● PROBLEM STATEMENT: Print the data below exactly, but only the lines from the one containing "refine acceptImmediates_of_waiting rs" down to the one containing "left (R187). -/", inclusive.

● DATA RECORDS:
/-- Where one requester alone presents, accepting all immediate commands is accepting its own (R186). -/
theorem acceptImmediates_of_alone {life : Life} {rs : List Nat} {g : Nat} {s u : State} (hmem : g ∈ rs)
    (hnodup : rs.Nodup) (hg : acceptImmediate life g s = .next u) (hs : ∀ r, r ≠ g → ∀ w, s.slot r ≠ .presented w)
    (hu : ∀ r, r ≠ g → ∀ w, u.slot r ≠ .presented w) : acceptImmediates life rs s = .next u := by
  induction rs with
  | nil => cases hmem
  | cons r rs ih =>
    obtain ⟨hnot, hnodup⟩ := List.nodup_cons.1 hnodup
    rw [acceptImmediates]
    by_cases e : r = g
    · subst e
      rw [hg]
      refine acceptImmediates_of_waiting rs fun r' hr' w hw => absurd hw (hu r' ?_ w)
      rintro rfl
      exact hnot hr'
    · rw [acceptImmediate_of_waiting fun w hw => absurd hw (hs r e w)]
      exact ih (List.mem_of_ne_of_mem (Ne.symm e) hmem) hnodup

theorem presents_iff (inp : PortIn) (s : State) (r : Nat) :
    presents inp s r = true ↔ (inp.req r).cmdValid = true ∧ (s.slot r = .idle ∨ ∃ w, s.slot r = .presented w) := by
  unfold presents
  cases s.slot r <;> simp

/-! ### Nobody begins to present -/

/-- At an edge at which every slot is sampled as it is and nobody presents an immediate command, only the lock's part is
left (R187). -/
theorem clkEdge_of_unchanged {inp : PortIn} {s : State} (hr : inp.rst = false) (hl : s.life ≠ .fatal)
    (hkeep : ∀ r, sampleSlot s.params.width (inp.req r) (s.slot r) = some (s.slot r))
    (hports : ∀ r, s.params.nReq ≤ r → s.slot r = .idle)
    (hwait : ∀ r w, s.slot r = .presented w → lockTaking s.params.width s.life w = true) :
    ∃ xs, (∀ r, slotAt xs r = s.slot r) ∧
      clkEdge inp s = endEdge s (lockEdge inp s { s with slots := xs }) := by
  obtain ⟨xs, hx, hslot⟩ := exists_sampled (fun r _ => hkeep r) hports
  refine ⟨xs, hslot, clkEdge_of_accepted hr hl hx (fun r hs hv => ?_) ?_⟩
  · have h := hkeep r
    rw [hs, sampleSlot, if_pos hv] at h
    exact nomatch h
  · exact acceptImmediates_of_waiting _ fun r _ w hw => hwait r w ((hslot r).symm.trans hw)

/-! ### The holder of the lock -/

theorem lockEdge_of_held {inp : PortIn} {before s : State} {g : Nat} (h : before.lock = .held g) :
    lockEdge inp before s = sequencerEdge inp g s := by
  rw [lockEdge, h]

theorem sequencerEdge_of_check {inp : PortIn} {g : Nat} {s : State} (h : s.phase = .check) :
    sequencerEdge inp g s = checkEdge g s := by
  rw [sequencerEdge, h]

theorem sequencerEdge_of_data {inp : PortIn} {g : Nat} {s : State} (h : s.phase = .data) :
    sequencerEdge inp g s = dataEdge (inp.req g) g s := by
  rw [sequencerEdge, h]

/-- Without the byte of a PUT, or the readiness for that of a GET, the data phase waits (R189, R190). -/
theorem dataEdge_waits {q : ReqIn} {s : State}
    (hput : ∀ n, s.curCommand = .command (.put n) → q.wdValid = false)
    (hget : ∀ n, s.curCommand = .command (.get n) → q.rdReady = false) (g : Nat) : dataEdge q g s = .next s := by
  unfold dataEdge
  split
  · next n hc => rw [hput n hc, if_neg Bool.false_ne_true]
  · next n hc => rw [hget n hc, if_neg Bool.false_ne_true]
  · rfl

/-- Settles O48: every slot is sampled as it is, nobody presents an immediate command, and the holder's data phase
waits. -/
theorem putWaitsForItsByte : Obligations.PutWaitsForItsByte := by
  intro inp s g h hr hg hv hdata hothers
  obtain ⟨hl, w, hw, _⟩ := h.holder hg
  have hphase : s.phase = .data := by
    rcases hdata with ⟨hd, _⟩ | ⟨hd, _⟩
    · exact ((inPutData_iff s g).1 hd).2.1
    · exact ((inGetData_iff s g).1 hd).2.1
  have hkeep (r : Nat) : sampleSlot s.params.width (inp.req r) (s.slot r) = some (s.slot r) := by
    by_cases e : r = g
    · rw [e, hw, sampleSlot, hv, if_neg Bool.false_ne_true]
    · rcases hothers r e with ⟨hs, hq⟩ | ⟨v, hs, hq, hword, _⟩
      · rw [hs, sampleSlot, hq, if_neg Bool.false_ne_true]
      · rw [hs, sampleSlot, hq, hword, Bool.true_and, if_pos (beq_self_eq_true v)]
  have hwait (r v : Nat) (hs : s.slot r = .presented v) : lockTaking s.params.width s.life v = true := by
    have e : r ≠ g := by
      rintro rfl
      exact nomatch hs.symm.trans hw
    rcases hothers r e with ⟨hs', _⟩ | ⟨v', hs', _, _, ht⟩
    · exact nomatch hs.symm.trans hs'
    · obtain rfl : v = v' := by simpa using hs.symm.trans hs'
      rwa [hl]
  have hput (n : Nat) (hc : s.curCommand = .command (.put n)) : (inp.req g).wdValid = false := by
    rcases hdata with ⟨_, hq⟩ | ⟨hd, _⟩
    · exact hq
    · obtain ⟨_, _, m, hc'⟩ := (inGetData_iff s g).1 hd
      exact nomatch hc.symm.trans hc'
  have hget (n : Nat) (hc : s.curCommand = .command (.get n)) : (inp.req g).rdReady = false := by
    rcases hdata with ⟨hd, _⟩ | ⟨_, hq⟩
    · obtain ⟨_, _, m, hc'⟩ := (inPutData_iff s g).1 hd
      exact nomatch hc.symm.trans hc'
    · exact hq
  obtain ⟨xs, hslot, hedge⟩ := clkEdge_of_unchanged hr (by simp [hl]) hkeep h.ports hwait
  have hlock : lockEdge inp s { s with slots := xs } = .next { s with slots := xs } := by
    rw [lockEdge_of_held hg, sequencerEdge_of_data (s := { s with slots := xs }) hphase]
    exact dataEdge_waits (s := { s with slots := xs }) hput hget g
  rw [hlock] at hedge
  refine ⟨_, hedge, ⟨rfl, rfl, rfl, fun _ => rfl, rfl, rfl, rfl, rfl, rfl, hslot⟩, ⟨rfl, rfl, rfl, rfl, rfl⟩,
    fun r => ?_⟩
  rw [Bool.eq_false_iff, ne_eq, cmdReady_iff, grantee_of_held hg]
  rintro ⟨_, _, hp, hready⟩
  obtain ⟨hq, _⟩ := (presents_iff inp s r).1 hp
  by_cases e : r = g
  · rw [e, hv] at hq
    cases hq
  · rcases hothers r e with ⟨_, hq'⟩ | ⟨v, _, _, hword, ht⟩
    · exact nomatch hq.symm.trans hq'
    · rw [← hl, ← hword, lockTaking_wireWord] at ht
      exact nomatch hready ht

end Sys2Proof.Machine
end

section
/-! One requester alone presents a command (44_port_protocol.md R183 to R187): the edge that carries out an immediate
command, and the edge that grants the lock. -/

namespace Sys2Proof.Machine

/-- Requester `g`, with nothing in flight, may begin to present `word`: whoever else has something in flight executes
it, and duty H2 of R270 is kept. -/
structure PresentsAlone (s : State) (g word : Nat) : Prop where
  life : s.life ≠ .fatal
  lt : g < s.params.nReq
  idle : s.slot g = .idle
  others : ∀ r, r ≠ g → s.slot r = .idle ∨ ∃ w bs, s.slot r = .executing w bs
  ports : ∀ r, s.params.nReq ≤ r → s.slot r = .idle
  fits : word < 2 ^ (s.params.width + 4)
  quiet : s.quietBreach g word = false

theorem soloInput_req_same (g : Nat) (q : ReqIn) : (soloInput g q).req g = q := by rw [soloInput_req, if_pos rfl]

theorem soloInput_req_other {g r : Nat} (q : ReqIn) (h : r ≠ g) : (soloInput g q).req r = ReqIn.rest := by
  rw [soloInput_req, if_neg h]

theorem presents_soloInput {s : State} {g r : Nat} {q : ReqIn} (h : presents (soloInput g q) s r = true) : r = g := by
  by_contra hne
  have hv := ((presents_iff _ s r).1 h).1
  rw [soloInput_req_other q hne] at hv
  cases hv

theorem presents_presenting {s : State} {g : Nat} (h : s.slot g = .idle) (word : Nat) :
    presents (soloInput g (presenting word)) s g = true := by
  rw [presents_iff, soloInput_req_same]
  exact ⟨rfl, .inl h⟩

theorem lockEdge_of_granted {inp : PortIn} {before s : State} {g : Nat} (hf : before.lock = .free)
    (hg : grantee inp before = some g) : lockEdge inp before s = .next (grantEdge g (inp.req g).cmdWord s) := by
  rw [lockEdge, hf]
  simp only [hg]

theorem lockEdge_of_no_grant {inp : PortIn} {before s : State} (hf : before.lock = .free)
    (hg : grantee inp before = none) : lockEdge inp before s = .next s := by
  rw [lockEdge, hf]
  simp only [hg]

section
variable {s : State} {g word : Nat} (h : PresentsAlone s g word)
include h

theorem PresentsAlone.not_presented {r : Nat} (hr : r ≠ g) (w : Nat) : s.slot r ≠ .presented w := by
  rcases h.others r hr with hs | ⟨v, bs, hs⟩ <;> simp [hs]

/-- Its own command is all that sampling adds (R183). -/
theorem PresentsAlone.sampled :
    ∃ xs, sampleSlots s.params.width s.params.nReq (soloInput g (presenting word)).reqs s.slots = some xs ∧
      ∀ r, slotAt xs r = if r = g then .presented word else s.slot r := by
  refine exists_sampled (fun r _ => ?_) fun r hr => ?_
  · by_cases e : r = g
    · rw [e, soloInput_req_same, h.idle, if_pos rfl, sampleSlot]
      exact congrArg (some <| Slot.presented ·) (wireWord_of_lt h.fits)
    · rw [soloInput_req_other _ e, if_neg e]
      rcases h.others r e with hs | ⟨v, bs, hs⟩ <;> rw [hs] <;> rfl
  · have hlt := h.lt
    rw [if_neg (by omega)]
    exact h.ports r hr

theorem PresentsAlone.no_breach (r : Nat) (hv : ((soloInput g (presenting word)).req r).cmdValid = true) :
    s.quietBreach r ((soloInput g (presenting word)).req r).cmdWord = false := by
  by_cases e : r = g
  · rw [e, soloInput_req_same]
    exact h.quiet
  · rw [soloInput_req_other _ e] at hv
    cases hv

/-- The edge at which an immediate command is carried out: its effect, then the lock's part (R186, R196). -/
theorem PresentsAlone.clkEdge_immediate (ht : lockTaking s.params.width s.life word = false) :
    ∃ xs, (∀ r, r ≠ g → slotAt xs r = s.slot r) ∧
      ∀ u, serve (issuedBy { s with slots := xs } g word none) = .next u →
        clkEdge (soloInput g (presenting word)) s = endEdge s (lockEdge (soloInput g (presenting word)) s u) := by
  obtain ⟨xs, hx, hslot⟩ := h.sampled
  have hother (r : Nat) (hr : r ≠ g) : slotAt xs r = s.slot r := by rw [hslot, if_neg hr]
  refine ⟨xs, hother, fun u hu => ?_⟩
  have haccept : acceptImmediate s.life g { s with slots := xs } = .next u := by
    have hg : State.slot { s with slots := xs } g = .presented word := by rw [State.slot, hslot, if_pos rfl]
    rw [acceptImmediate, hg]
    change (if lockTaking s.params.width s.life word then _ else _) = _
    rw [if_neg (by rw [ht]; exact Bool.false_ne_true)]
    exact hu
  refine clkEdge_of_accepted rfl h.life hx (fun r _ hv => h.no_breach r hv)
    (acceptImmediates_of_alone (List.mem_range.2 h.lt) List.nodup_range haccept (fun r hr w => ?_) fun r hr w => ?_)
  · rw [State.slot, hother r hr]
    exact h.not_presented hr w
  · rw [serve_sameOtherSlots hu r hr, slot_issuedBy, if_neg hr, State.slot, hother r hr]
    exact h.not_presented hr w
...
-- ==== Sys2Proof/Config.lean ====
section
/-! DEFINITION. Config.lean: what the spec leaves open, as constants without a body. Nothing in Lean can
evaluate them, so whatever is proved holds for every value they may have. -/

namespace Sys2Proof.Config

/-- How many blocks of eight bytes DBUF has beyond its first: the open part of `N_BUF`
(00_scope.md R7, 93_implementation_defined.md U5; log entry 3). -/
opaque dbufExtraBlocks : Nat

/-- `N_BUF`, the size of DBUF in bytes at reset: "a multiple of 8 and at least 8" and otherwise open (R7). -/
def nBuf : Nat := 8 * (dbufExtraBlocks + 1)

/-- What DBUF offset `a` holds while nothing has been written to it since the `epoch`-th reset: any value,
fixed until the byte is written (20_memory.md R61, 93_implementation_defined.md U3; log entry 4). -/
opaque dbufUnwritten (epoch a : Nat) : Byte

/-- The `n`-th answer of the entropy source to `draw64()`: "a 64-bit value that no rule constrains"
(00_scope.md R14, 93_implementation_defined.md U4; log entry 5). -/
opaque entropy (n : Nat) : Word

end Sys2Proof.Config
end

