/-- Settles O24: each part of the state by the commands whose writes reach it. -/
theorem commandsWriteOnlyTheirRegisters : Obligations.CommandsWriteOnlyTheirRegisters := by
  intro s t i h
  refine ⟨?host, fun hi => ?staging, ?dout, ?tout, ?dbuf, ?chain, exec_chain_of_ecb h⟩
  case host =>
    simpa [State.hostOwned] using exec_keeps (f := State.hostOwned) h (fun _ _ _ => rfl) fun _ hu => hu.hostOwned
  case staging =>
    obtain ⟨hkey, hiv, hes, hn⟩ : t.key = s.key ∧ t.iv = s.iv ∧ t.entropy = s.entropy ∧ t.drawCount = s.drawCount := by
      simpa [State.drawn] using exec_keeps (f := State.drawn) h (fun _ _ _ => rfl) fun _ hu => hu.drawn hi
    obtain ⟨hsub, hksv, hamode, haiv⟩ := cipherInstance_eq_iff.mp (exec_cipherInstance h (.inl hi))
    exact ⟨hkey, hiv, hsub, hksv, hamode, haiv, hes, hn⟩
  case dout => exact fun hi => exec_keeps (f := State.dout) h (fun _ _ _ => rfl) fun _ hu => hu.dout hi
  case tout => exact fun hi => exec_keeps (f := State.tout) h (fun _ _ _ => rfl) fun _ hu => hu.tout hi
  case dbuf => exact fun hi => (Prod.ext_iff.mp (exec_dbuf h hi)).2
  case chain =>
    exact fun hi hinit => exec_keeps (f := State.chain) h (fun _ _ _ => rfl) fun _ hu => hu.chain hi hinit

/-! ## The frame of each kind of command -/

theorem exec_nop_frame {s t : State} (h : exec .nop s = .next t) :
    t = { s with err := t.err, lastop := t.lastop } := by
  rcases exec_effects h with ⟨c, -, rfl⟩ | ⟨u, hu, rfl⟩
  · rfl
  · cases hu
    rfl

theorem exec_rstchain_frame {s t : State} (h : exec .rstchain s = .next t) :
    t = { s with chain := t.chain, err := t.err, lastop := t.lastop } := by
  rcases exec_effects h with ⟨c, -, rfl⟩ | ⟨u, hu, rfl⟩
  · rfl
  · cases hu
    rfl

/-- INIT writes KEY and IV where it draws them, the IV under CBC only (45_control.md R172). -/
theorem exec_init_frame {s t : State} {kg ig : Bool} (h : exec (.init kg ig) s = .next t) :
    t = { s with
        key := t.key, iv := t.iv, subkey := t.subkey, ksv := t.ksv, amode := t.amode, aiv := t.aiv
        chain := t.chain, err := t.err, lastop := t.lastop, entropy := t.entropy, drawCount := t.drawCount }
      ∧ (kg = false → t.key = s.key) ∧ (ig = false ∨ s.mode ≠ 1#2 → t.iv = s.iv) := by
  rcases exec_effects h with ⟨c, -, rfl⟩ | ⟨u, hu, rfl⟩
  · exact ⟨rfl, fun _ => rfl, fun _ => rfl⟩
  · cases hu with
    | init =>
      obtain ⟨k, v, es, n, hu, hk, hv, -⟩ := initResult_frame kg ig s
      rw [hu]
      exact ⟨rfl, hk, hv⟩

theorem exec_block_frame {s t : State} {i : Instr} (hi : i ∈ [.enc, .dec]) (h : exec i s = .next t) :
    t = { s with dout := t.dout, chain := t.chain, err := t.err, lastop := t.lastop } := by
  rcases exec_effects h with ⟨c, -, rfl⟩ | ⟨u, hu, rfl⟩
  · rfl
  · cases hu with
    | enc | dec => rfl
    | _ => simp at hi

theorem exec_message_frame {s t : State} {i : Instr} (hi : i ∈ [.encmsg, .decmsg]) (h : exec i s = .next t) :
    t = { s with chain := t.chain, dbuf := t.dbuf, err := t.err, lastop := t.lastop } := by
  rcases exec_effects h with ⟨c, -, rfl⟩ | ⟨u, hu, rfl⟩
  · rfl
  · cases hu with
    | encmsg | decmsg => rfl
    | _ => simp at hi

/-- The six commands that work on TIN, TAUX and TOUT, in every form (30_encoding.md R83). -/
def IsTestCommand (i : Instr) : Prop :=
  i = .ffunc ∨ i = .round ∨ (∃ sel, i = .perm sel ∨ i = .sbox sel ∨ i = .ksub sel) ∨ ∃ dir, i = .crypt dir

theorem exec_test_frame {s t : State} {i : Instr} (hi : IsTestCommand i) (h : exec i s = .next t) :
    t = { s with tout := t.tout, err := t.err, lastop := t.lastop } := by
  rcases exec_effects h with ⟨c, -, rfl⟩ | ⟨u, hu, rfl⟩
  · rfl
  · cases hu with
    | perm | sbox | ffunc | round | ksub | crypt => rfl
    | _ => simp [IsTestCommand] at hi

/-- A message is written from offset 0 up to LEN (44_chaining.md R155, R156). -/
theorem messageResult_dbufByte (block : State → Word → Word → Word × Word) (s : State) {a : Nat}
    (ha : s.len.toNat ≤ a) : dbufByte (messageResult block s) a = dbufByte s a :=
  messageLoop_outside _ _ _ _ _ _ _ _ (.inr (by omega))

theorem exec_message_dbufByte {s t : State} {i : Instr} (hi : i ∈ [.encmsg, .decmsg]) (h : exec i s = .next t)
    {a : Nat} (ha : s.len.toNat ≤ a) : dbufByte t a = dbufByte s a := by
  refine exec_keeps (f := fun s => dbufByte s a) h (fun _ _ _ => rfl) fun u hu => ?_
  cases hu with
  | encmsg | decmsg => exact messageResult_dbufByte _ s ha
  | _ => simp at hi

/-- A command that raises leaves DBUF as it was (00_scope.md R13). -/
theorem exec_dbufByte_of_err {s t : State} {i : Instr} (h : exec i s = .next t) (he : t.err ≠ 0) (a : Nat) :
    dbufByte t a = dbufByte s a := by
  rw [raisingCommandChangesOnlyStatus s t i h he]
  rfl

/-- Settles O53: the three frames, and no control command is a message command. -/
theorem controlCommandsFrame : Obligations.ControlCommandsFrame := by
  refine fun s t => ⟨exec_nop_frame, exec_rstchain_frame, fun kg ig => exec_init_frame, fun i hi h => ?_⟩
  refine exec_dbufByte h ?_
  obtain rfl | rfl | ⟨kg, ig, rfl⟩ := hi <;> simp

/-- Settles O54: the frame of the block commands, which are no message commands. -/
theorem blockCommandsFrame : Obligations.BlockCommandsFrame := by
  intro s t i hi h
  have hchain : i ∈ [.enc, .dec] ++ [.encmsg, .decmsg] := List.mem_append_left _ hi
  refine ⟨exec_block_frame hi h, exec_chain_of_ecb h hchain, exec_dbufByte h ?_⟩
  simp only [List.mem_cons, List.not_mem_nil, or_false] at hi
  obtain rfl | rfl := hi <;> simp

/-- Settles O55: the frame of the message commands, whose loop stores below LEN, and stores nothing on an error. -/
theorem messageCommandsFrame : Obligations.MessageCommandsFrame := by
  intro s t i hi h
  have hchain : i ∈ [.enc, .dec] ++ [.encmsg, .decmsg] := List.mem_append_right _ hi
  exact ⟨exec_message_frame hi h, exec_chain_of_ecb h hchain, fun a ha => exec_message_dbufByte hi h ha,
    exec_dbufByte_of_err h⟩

● RESPONSE AREA:
      refine acceptImmediates_of_waiting rs fun r' hr' w hw => absurd hw (hu r' ?_ w)
      rintro rfl
      exact hnot hr'
    · rw [acceptImmediate_of_waiting fun w hw => absurd hw (hs r e w)]
      exact ih (List.mem_of_ne_of_mem (Ne.symm e) hmem) hnodup

theorem presents_iff (inp : PortIn) (s : State) (r : Nat) :
    presents inp s r = true ↔ (inp.req r).cmdValid = true ∧ (s.slot r = .idle ∨ ∃ w, s.slot r = .presented w) := by
  unfold presents
  cases s.slot r <;> simp

/-! ### Nobody begins to present -/

/-- At an edge at which every slot is sampled as it is and nobody presents an immediate command, only the lock's part is
left (R187). -/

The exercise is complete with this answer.